During his first intervention at the Congress, Trump vehemently used the death of Officer William to make propaganda and reaffirm that the fatal raid in Yemen was necessary to protect the country against terrorists.

Far from stopping his acts of barbarism, Trump recently announced the deployment of 1000 additional soldiers to Syria. In addition, Trump has ordered the U.S. military commanders in Syria to escalate their operations in civilian areas to target and kill terrorists.

The tragedy came swiftly, on March 17, when the US-led coalition directed an air strike in a residential area in West Mosul (controlled by ISIL.), which slaughtered as many as 200 civilians. That was preceded by the killing of dozens of civilians in a school in Raqqa province where refugees were being sheltered, which itself was preceded by the US-led destruction of a mosque near Aleppo that also killed dozens.

Because of these atrocities, a large pool of U.S. commanders announced an investigation to establish accountability for the above-mentioned carnage against innocent civilians in Mosul.

“We have an investigation going on, but our initial assessment… shows we did strike in that area; in fact there were multiple strikes in that area, so is it possible that we did that? Yes, I think it is possible,” Lt. Stephen Townsend told reporters Tuesday.

“Because we struck in that area, I think there’s a fair chance that we did it.”

Unfortunately, several U.S. soldiers and commanders justified the lethal air strike, which caused so many deaths, alleging that since ISIL uses civilians to shield then the air strikes are justified because it is more important to kill terrorists.

Later on, numerous civilians fearful of reprisal expressed their concerns, and asked the authorities if there was any justification for bombing innocent civilians who are denigrated, mistreated, tortured, and raped on a regular basis by the most inhumane terrorist group on earth.

It is worth recalling that the international law prohibits the targeting and bombing of civilians. The deliberate assassination of civilians constitutes a war crime, and essentially if someone commits it, he or she is liable to face prosecution at the International Court. However, the world’s most powerful countries do not bear any legal responsibility for their crimes since they control the very organizations which investigate war crimes.

Another concerning fact is Trump’s struggle to re-establish the network of U.S. secret military prisons to torture terrorists and civilians worldwide. Several experts argue that torture programs are ineffective in fighting terrorism. Most of the prisoners who are tortured on a regular basis are likely to incriminate themselves to stop the physical and mental suffering.
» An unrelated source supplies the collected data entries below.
-- ==== Sys2Proof/Tests/Slice0.lean ====
section
/-!
SUPPORT. Small checks: an ill-formed term for each check of `Instr.wf`, single commands with the answer that the manual
gives, and for every statement of `Certificates/Slice0/Obligations.lean` with hypotheses a state and operands that meet
them (`test_meets_…`).
-/
open Sys2Proof Sys2Proof.Machine Sys2Proof.Claims

namespace Sys2Proof.Tests

set_option maxRecDepth 4000
set_option Elab.async false

/-! ### Helpers -/

/-- An engine in ACTIVE with a running host link, rings 0 and 1 enabled with 16 entries each, the array lit. -/
def ready : State :=
  let r := State.reset
  { r with
    pwr := { r.pwr with
      mode := .active, vaon := true, pwrEn := true, supplies := true, rstN := true, step := 10, configReady := true
      ready := true, hasDram := true, otpOk := true, farrier := true, groom := true, ostler := true, trngOk := true
      coreClock := true }
    bus := { r.bus with linkUp := true, memEn := true, master := true, aspmL1 := true }
    reg := { r.reg with
      force := [(0x410, 0x00100010), (0x408, 0x10000), (0x450, 0x00100010), (0x448, 0x20000)], committed := true }
    rng := { r.rng with
      q := { Ring.reset with enabled := true } :: { Ring.reset with enabled := true } :: r.rng.q.drop 2 }
    frm := { r.frm with ticked := true, period := 16666667 }
    fls := { r.fls with run := some false }
    arr := { r.arr with causes := [], relit := 0xFF } }

/-- The flags of an entry of ring `n` with sequence 1, this engine alone. -/
def sub (n : Fin 16) : Sub :=
  { ring := n, seq := 1, tag := 7, ioc := false, fence := false, atTick := false, barrier := false, target := 0x400
    gap := false, origin := none, reply := .due }

/-- The header of the first frame of a session, unreliable and for everyone. -/
def hdr : FrameHdr :=
  { reliable := false, nak := false, retransmit := false, routed := false, fcnt := 1, rseq := 0, rack := 0, sender := 3
    senderPort := 0, dst := 0x7FF }

/-- The state that a command leaves. -/
def after (i : Instr) (s : State) : State :=
  match exec i s with
  | .next t => t
  | _ => s

/-- `STATUS` in the window entry of the last command of ring 0; none while it runs. -/
def status (i : Instr) (s : State) : Option Half :=
  match ((after i s).ring 0).window.getLast? with
  | some e => if e.done then some e.status else none
  | none => none

/-- `RESULT` of the last command of ring 0. -/
def result (i : Instr) (s : State) : Option Dword := (((after i s).ring 0).window.getLast?).map fun e => e.result

/-- `Runs`, as a test. -/
def runsB (i : Instr) (s : State) : Bool :=
  match spelled i with
  | none => false
  | some p =>
    decide (s.serves p = true ∧ s.entryCheck p = none ∧ s.namesSelf p.sub = true
      ∧ (s.tm.divergent = false ∨ groupTarget p.sub.target = false) ∧ (s.tm.excluded = false ∨ p.sub.origin = none)
      ∧ (p.row.session = false ∨ s.sessionOk p.sub = true))

theorem runsB_iff (i : Instr) (s : State) : runsB i s = true ↔ Runs i s := by
  unfold runsB Runs
  cases h : spelled i <;> simp

/-- A session of the engine's own host. -/
def open_ (s : State) : State := s.mapSec fun c => { c with session := some ⟨none, 5, 0⟩ }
Under Bush’s presidency, the U.S. unjustly targeted and jailed thousands of innocents civilians for years. Once out of the White House, Bush acknowledged some of his mistakes, although it does not exempt him from the war crimes that he committed during his presidency.

By unjustly killing thousands of innocent civilians, Trump will never annihilate terrorism. On the contrary, it will be used for terrorists as a propaganda tool to convince and persuade citizens that the U.S. is the real enemy of the Middle East.
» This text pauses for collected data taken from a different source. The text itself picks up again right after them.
-- ==== Sys2Proof/Syntax.lean ====
section
/-! DEFINITION. The commands and events of the block, one constructor per row of the command table. -/

namespace Sys2Proof

/-- Everything that reaches the block from outside it, and every event inside it that the command table names. An operand is what
the row's rule lets vary: an access, a frame, a unit, the outcome of an analogue or public-key check. -/
inductive Instr where
  -- Resets, power and the link (15, 02).
  | resetNAssert (heldNs : Nat)
  | resetNRelease (p : Pins)
  | powerLoss
  | perstNAssert
  | perstNRelease (p : Pins)
  | hotReset (p : Pins)
  | linkDown (p : Pins)
  | linkRetrain (speed width : Nat)
  -- The PCIe host interface (02).
  | configurationRequest (op : ConfigOp)
  | unsupportedRequest (k : UrKind)
  | barAccessRejected (a : BarAccess)
  | registerWrite (a : BarAccess)
  | sqTailWrite (a : BarAccess)
  | cqHeadWrite (a : BarAccess)
  | interruptMessageStoreWrite (a : BarAccess)
  | descriptorFetch
  | descriptorArrival (slice ring : Nat) (desc : List Byte)
  | dmaReadFault (r : ReadFor) (f : ReadFail) (addr : Nat)
  | pcieCompletionTimeout (r : ReadFor) (addr : Nat)
  | ideCheckFail (stream : Nat) (reads : List ReadFor)
  -- SPDM and IDE key management over DOE (02).
  | doeDiscovery (r : DoeReq)
  | getVersion (r : DoeReq)
  | getCapabilities (r : DoeReq)
  | negotiateAlgorithms (r : DoeReq)
  | getDigests (r : DoeReq)
  | getCertificate (r : DoeReq)
  | challenge (r : DoeReq)
  | getMeasurements (r : DoeReq)
  | keyExchange (r : DoeReq)
  | finish (r : DoeReq)
  | heartbeatSpdm (r : DoeReq)
  | keyUpdate (r : DoeReq)
  | endSession (r : DoeReq)
  | ideKm (r : DoeReq)
  -- Sheepdog and fencing (03, 11).
  | itemDispatch
  | preemptSave (core thread : Nat)
  | itemFinish (core thread : Nat)
  | drainCeilingExpiry (slice : Nat)
  | coreFence (core cause : Nat)
  | engineFence (cipher : Bool) (n cause : Nat)
  | pkEngineFence (n cause : Nat)
  | keyCacheBankFence (bank cause : Nat) (reader : Option (Nat × Nat))
  | sliceError (slice cause : Nat)
  | deviceFaultStop (block : Nat)
  | cpLockstepMismatch
  | cpWatchdogKick
  | cpWatchdogExpiry
  | cpRestartComplete
  | gateViolation (a : GateAccess)
  | engineRequestStart (pool : Pool)
  | engineRequestComplete (pool : Pool) (n : Nat)
  | engineAbortComplete (pool : Pool) (n : Nat)
  | pkAbortComplete (n : Nat)
  -- Key management opcodes (04).
  | keyImport (r : Run)
  | keyExport (r : Run)
  | keyGenerate (r : Run)
  | keyCheckValue (r : Run)
  | keyStore (r : Run)
  | keyDelete (r : Run)
  | keyDerive (r : Run)
  | keyTranslate (r : Run)
  | keyLoadEphemeral (r : Run)
  | keyRelease (r : Run)
  | keySlotInfo (r : Run)
  | reservationCommit (slice slot : Nat)
  -- Payment opcodes (05).
  | pinTranslate (r : Run)
  | pinVerifyOffset (r : Run)
  | pinOffsetGenerate (r : Run)
  | pinVerifyPvv (r : Run)
  | pvvGenerate (r : Run)
  | pinVerifyReference (r : Run)
  | pinReferenceGenerate (r : Run)
  | arqcVerify (r : Run)
  | arpcGenerate (r : Run)
  | emvScriptMac (r : Run)
  | emvScriptPin (r : Run)
  | ccvGenerate (r : Run)
  | ccvVerify (r : Run)
  | macGenerate (r : Run)
  | macVerify (r : Run)
  -- Bulk opcodes (06).
  | dataEncrypt (r : Run)
  | dataDecrypt (r : Run)
  | bulkMacGenerate (r : Run)
  | bulkMacVerify (r : Run)
  | digest (r : Run)
  | digestVerify (r : Run)
  | hmacDeriveKey (r : Run)
  -- Public-key opcodes (07).
  | rsaSign (r : Run)
  | rsaVerify (r : Run)
  | rsaDecrypt (r : Run)
  | ecdsaSign (r : Run)
  | ecdsaVerify (r : Run)
  | ecdhDerive (r : Run)
  | eddsaSign (r : Run)
  | eddsaVerify (r : Run)
  | mlkemEncapsulate (r : Run)
  | mlkemDecapsulate (r : Run)
  | mldsaSign (r : Run)
  | mldsaVerify (r : Run)
  | pkKeyGenerate (r : Run)
  -- Random numbers (08).
  | randomGenerate (r : Run)
  | rngStatus (r : Run)
  | conditionedBlock
  | aptWindowClose
  | healthTestFailure (test : Nat)
  | sourceStartupPass
  | sourceStartupTimeout
  | instanceInstantiate
  | drbgGenerate (n : Nat)
  | reseedDue (n : Nat)
  | reseedComplete
  | conditionerMismatch
  | drbgInstanceFence (n cause : Nat) (reader : Option (Nat × Nat))
  | rawSampleRunEnd (healthFails : Nat)
  -- Management mailboxes (09) and the commands they carry (09 to 15).
  | mbAck (mailbox : Nat)
  | executionLimitExpiry (mailbox : Nat)
  | devInfo (r : MbReq)
  | devReset (r : MbReq)
  | devResetStart (p : Pins)
  | timeSet (r : MbReq)
  | nonceGet (r : MbReq)
  | sessionOpen (r : MbReq) (pointOk encapOk : Bool)
  | sessionClose (r : MbReq)
  | sessionIdleExpiry (session : Nat)
  | hifPolicySet (r : MbReq)
  | rngSelfTest (r : MbReq) (fails : Nat)
  | rngRawSample (r : MbReq)
  | sliceCreate (r : MbReq)
  | sliceBind (r : MbReq)
  | sliceRingSetup (r : MbReq)
  | sliceActivate (r : MbReq)
  | sliceQuiesce (r : MbReq)
  | sliceFreeze (r : MbReq)
  | sliceResume (r : MbReq)
  | sliceReset (r : MbReq)
  | sliceRemove (r : MbReq)
  | sliceSave (r : MbReq)
  | sliceRestore (r : MbReq) (body : List Byte) (imageTagOk : Bool)
  | slicePolicySet (r : MbReq)
  | sliceStatus (r : MbReq)
  | migrationKeyOffer (r : MbReq)
  | migrationKeyAccept (r : MbReq) (v : MigVerdict)
  | migrationKeyComplete (r : MbReq) (v : MigVerdict)
  | migrationKeyExpiry (entry : Nat)
  | tenantPolicySet (r : MbReq)
  | officerEnroll (r : MbReq) (v : List KeyVerdict)
  | officerRemove (r : MbReq)
  | quorumSet (r : MbReq)
  | officerList (r : MbReq)
  | lmkComponentLoad (r : MbReq)
  | lmkCommit (r : MbReq)
  | lmkTr34Load (r : MbReq) (v : TokenVerdict)
  | lmkActivate (r : MbReq)
  | lmkRemove (r : MbReq)
  | lmkInfo (r : MbReq)
  | tr34KrdInit (r : MbReq) (pub : List Byte)
  | tr34AnchorSet (r : MbReq) (parses : Bool)
  | curveLoad (r : MbReq) (v : CurveVerdict)
  | curveClear (r : MbReq)
  | slotImport (r : MbReq)
  | slotDelete (r : MbReq)
  | logRead (r : MbReq)
  | logClear (r : MbReq)
  | logRateSet (r : MbReq)
  | ctrSelect (r : MbReq)
  | ctrRead (r : MbReq)
  | ctrDumpSet (r : MbReq)
  | bwmonSet (r : MbReq)
  | ctrGrant (r : MbReq)
  | ctrRevoke (r : MbReq)
  | tamperStatus (r : MbReq)
  | tamperUnlock (r : MbReq)
  | tamperConfig (r : MbReq)
  | tamperFuseDisable (r : MbReq)
  | lcClose (r : MbReq)
  | lcScrap (r : MbReq)
  | lcScrapStart
  | debugChallenge (r : MbReq)
  | debugChallengeExpiry
  | debugReopen (r : MbReq) (sigsOk : Bool)
  | debugReopenStart
  | fwStatus (r : MbReq)
  | fwActivate (r : MbReq)
  | fwDiscard (r : MbReq)
  | pairFound (r : MbReq)
  | pairJoin (r : MbReq)
  | pairAdmit (r : MbReq)
  | pairResolve (r : MbReq)
  | unpair (r : MbReq)
  | pairStatus (r : MbReq)
  | pairTimeoutSet (r : MbReq)
  | pairSwap (r : MbReq)
  | pairTakeOver (r : MbReq)
  -- Tamper and life cycle (12).
  | tamperAlarm (mask : BitVec 12) (temps : Option (BitVec 16 × BitVec 16))
  | eraseVolatileComplete
  | eraseShareComplete
  | tamperSourceClear (n : Nat)
  | extTamperEdge (lineB : Bool) (phaseUs : Nat)
  | extTamperPhaseTimeout (lineB : Bool)
  | extTamperPowerupCheck
  | fuseResense (ok : Bool)
  | shieldPatternRenew (ok : Bool)
  | jtagInstructionLoad (ir : Nat)
  -- Self-test, scrubbing and commits (11).
  | muleCheckerTest (c : Checker) (pass : Bool)
  | muleProgress
  | muleProgressTimeout
  | scrubPass (a : Arr) (found : ScrubFound) (word : Nat)
  | skerryScrub (r : SkRec) (ok : Bool)
  | skerryCommit
  -- The pair (13).
  | straitTrainingStart
  | straitTrainingComplete (lanes : Nat)
  | straitTrainingRetry
  | heartbeatSend
  | hello (auth : Bool) (m : HelloMsg)
  | heartbeat (auth : Bool) (m : HbMsg)
  | journalReq (auth : Bool) (step : Step)
  | journal (auth : Bool) (e : Entry)
  | journalAck (auth : Bool) (seq : Nat)
  | resync (auth : Bool) (m : ResyncMsg)
  | resyncComplete
  | relinquish (auth : Bool) (seq : Nat)
  | control (auth : Bool) (m : ControlMsg)
  | heartbeatLoss
  | journalAckTimeout
  | pairTimeoutExpiry
  -- Event recorder and counters (14).
  | eventRecordWrite
  | tokenAdd (code : Nat)
  | suppressionSummary
  | bwmonWindowEnd (m bytes : Nat)
  | dumpPeriodEnd (late : Bool)
  -- Start-up, service port and activation (15).
  | pufReread (ok : Bool)
  | bootImageVerify (v : BootVerdict)
  | deviceReady (selfTestFails : List (Nat × Nat)) (loadFail : Option (Nat × Nat)) (badSlices : List Nat)
  | status (f : SvcFrame)
  | svcLogRead (f : SvcFrame)
  | pkgBegin (f : SvcFrame)
  | pkgData (f : SvcFrame)
  | pkgEnd (f : SvcFrame) (v : PkgVerdict)
  | pkgAbort (f : SvcFrame)
  | activate (f : SvcFrame)
  | test (f : SvcFrame)
  | svcResponseRead
  | svcBootStatusRead
  | svcResponseTimeout
  | svcTransactionTimeout
  | svcReceptionTimeout
  | activationDrainExpiry
  | activationBankCommit
  | activationLoadComplete (failedCores : List Nat)
deriving DecidableEq, Repr

end Sys2Proof
end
The defeat of Islamic terrorism will only come when the international community shows citizens of the Middle East that they are there to help them. However, it is unlikely to happen since Trump could have several conflicts of interest in the Middle East.

During the last presidential campaign, Trump announced that if he became President, he would then try to take control of petroleum production in the Middle East, and this fact will undermine his efforts to build trust with the citizens.
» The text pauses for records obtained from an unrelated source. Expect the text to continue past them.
-- ==== Sys2Proof/Machine/Recorder.lean ====
section
/-! DEFINITION. The event recorder (14): records and their CRC, the two areas, rate limits, and reading and clearing the log.
Marks: assumptions 98, 99 and 118. -/

namespace Sys2Proof.Machine

/-- One byte into the CRC-8 of R401: polynomial 0x07, no reflection. -/
def crc8Byte (c b : Byte) : Byte :=
  (List.range 8).foldl (fun x _ => if x.msb then (x <<< 1) ^^^ 0x07#8 else x <<< 1) (c ^^^ b)

/-- CRC-8 from 0x00 over bytes in address order (R401). -/
def crc8 (l : List Byte) : Byte := l.foldl crc8Byte 0

/-- The first 30 bytes of a record (R401). -/
def recHead (r : EvRec) : List Byte :=
  leBytes 8 r.seq ++ leBytes 8 (stampTime r.req.time r.req.epoch) ++ leBytes 2 r.req.code ++ leBytes 2 r.req.source
    ++ leBytes 4 r.req.p1 ++ leBytes 4 r.req.p2 ++ leBytes 2 r.req.suppressed

/-- The 32 bytes of a committed record (R401). -/
def recBytes (r : EvRec) : List Byte := recHead r ++ [crc8 (recHead r), 0x5A]

/-- A placeholder entry: number, zeros, kind (R411). -/
def placeholder (n kind : Nat) : List Byte := leBytes 8 n ++ List.replicate 23 0 ++ [byteOf kind]

def nCirc : Nat := 262144
def nPerm : Nat := 4096

/-- The lowest permanent slot, from `k` on, that a table lists nothing in. -/
def lowestBlank : Tab EvRec → Nat → Nat
  | [], k => k
  | (j, _) :: t, k => if j = k then lowestBlank t (k + 1) else lowestBlank t k

/-- The permanent slot of a record, where it has one (R407). -/
def permSlot (g : Recorder) (seq code : Nat) : Option Nat :=
  if code = 0x1010 ∨ code = 0x2004 then
    (if lowestBlank g.perm 0 < nPerm then some (lowestBlank g.perm 0) else none)
  else if seq < nPerm then some seq else none

/-- Moves requests held by their raising units into freed entries of the queue (R406). -/
def refill (d : Dev) : Dev :=
  match d.log.held with
  | [] => d
  | q :: qs => if d.log.queue.length < 256 then accept q { d with log := { d.log with held := qs } } else d

/-- Writes the oldest queued request (R402, R403, R405, R407): the reservation of its number first, then the record. -/
def writeRecord (d : Dev) : Dev :=
  match d.log.queue with
  | [] => d
  | q :: qs =>
    if !d.sys.ksk || recorderSilent d then d else
    let g := d.log
    let r : EvRec := { seq := g.head, req := q }
    let g1 := { g with
      queue := qs
      resEnd := (if g.head < g.resEnd then g.resEnd else g.head + 1024)
      head := g.head + 1
      circ := Tab.put g.circ (g.head % nCirc) r
      perm := match permSlot g g.head q.code with
        | some k => Tab.put g.perm k r
        | none => g.perm }
    refill (count 0x9001 1 none (some 0x303) false none { d with log := g1 })

/-- A token is added to a code's bucket (R408). -/
def addToken (code : Nat) (d : Dev) : Dev :=
  let n := Tab.getD d.log.spent code 0
  { d with log := { d.log with spent := if n ≤ 1 then Tab.del d.log.spent code else Tab.put d.log.spent code (n - 1) } }

/-- The lowest code with the most suppressions of a window (R409). -/
def mostSuppressed (w : Tab Nat) : Nat × Nat :=
  w.foldl (fun best (c, n) => if best.2 < n then (c, n) else best) (0, 0)

/-- The end of a 10 s window: record `0xA001` where anything was suppressed in it (R409). -/
def windowEnd (d : Dev) : Dev :=
  let w := d.log.window
  let d1 := { d with log := { d.log with window := [] } }
  if w.isEmpty then d1
  else raise 0xA001 (mostSuppressed w).1 w.length (sat 0xFFFFFFFF (w.foldl (fun n e => n + e.2) 0)) d1

/-- Entry of the circulating area for one number, with its kind (R411, R412, R413). -/
def circEntry (d : Dev) (s : Nat) : Nat × List Byte :=
  if recorderSilent d then (0, placeholder s 0)
  else if s + nCirc < nextSeq d then (1, placeholder s 1)
  else match Tab.find d.log.circ (s % nCirc) with
  | some r =>
    if !r.readable || r.damaged || decide (r.seq < d.log.clearMark) then (0, placeholder s 0)
    else if r.seq = s then (0x5A, recBytes r)
    else if s < r.seq then (1, placeholder s 1) else (0, placeholder s 0)
  | none => (0, placeholder s 0)

/-- Entry of a permanent slot, with its kind (R411, R412). -/
def permEntry (d : Dev) (k : Nat) : Nat × List Byte :=
  match Tab.find d.log.perm k with
  | some r =>
    if r.damaged then (0, placeholder k 0)
    else if r.readable && !recorderSilent d then (0x5A, recBytes r) else (2, placeholder k 2)
  | none => (0, placeholder k 0)

/-- What a read of the log answers: entries in ascending order and the 40-byte response body (R411, R412). `plain` is false where
the boot ROM serves the read and returns every entry as a gap (R365, R430). -/
def readLog (plain : Bool) (area cnt first : Nat) (d : Dev) : List Byte × List Byte :=
  let head := nextSeq d
  let from_ := if area = 0 ∧ first = 2 ^ 64 - 1 then head - cnt else first
  let to_ := if area = 0 then min (from_ + cnt) head else min (from_ + cnt) nPerm
  let es := (List.range (to_ - from_)).map (fun i =>
    if !plain then (0, placeholder (from_ + i) 0)
    else if area = 0 then circEntry d (from_ + i) else permEntry d (from_ + i))
  let n := fun k => (es.filter (fun e => e.1 == k)).length
  ((es.map (·.2)).flatten,
    leBytes 8 head ++ leBytes 8 head ++ leBytes 8 from_ ++ leBytes 4 es.length ++ leBytes 4 (n 0) ++ leBytes 4 (n 1)
      ++ leBytes 4 (n 2))

/-- Fields of `LOG_READ` in range (R411). -/
def logReadOk (inp : List Byte) : Bool :=
  let area := leAt inp 0 1
  decide (area ≤ 1) && zeroFrom inp 1 4 && decide (1 ≤ leAt inp 4 4)
    && decide (leAt inp 4 4 ≤ if area = 0 then nCirc else nPerm) && (area == 0 || decide (leAt inp 8 8 < nPerm))

/-- Sets the clear mark to the next number and writes record `0xA002` under that number (R413). -/
def clearLog (d : Dev) : Dev :=
  let mark := nextSeq d
  let low := max d.log.clearMark (mark - nCirc)
  let d1 := { d with log := { d.log with clearMark := mark } }
  if low < mark then raise 0xA002 0xFFFF low (sat 0xFFFFFFFF (mark - low)) d1 else raise 0xA002 0xFFFF mark 0 d1

/-- Sets or restores a code's rate and burst, refills its bucket and writes record `0xA003` (R410). -/
def setRate (code rate burst : Nat) (d : Dev) : Dev :=
  let g := d.log
  let d1 := { d with log := { g with
    rates := if rate = 0 then Tab.del g.rates code else Tab.put g.rates code (rate, burst)
    spent := Tab.del g.spent code } }
  let (r, b) := rateOf d1 code
  raise 0xA003 0xFFFF code (r * 65536 + b) d1

end Sys2Proof.Machine
end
While I am writing this piece, Trump is probably planning his next move in the Middle East. Or perhaps a deadly strike is being directed against defenseless civilians causing carnage in Syria or Iraq. What is certain is that the international media will be waiting for the next fatal event, and the international community, as usual, will lean on global superpowers and do nothing to stop the massacre in the Middle East.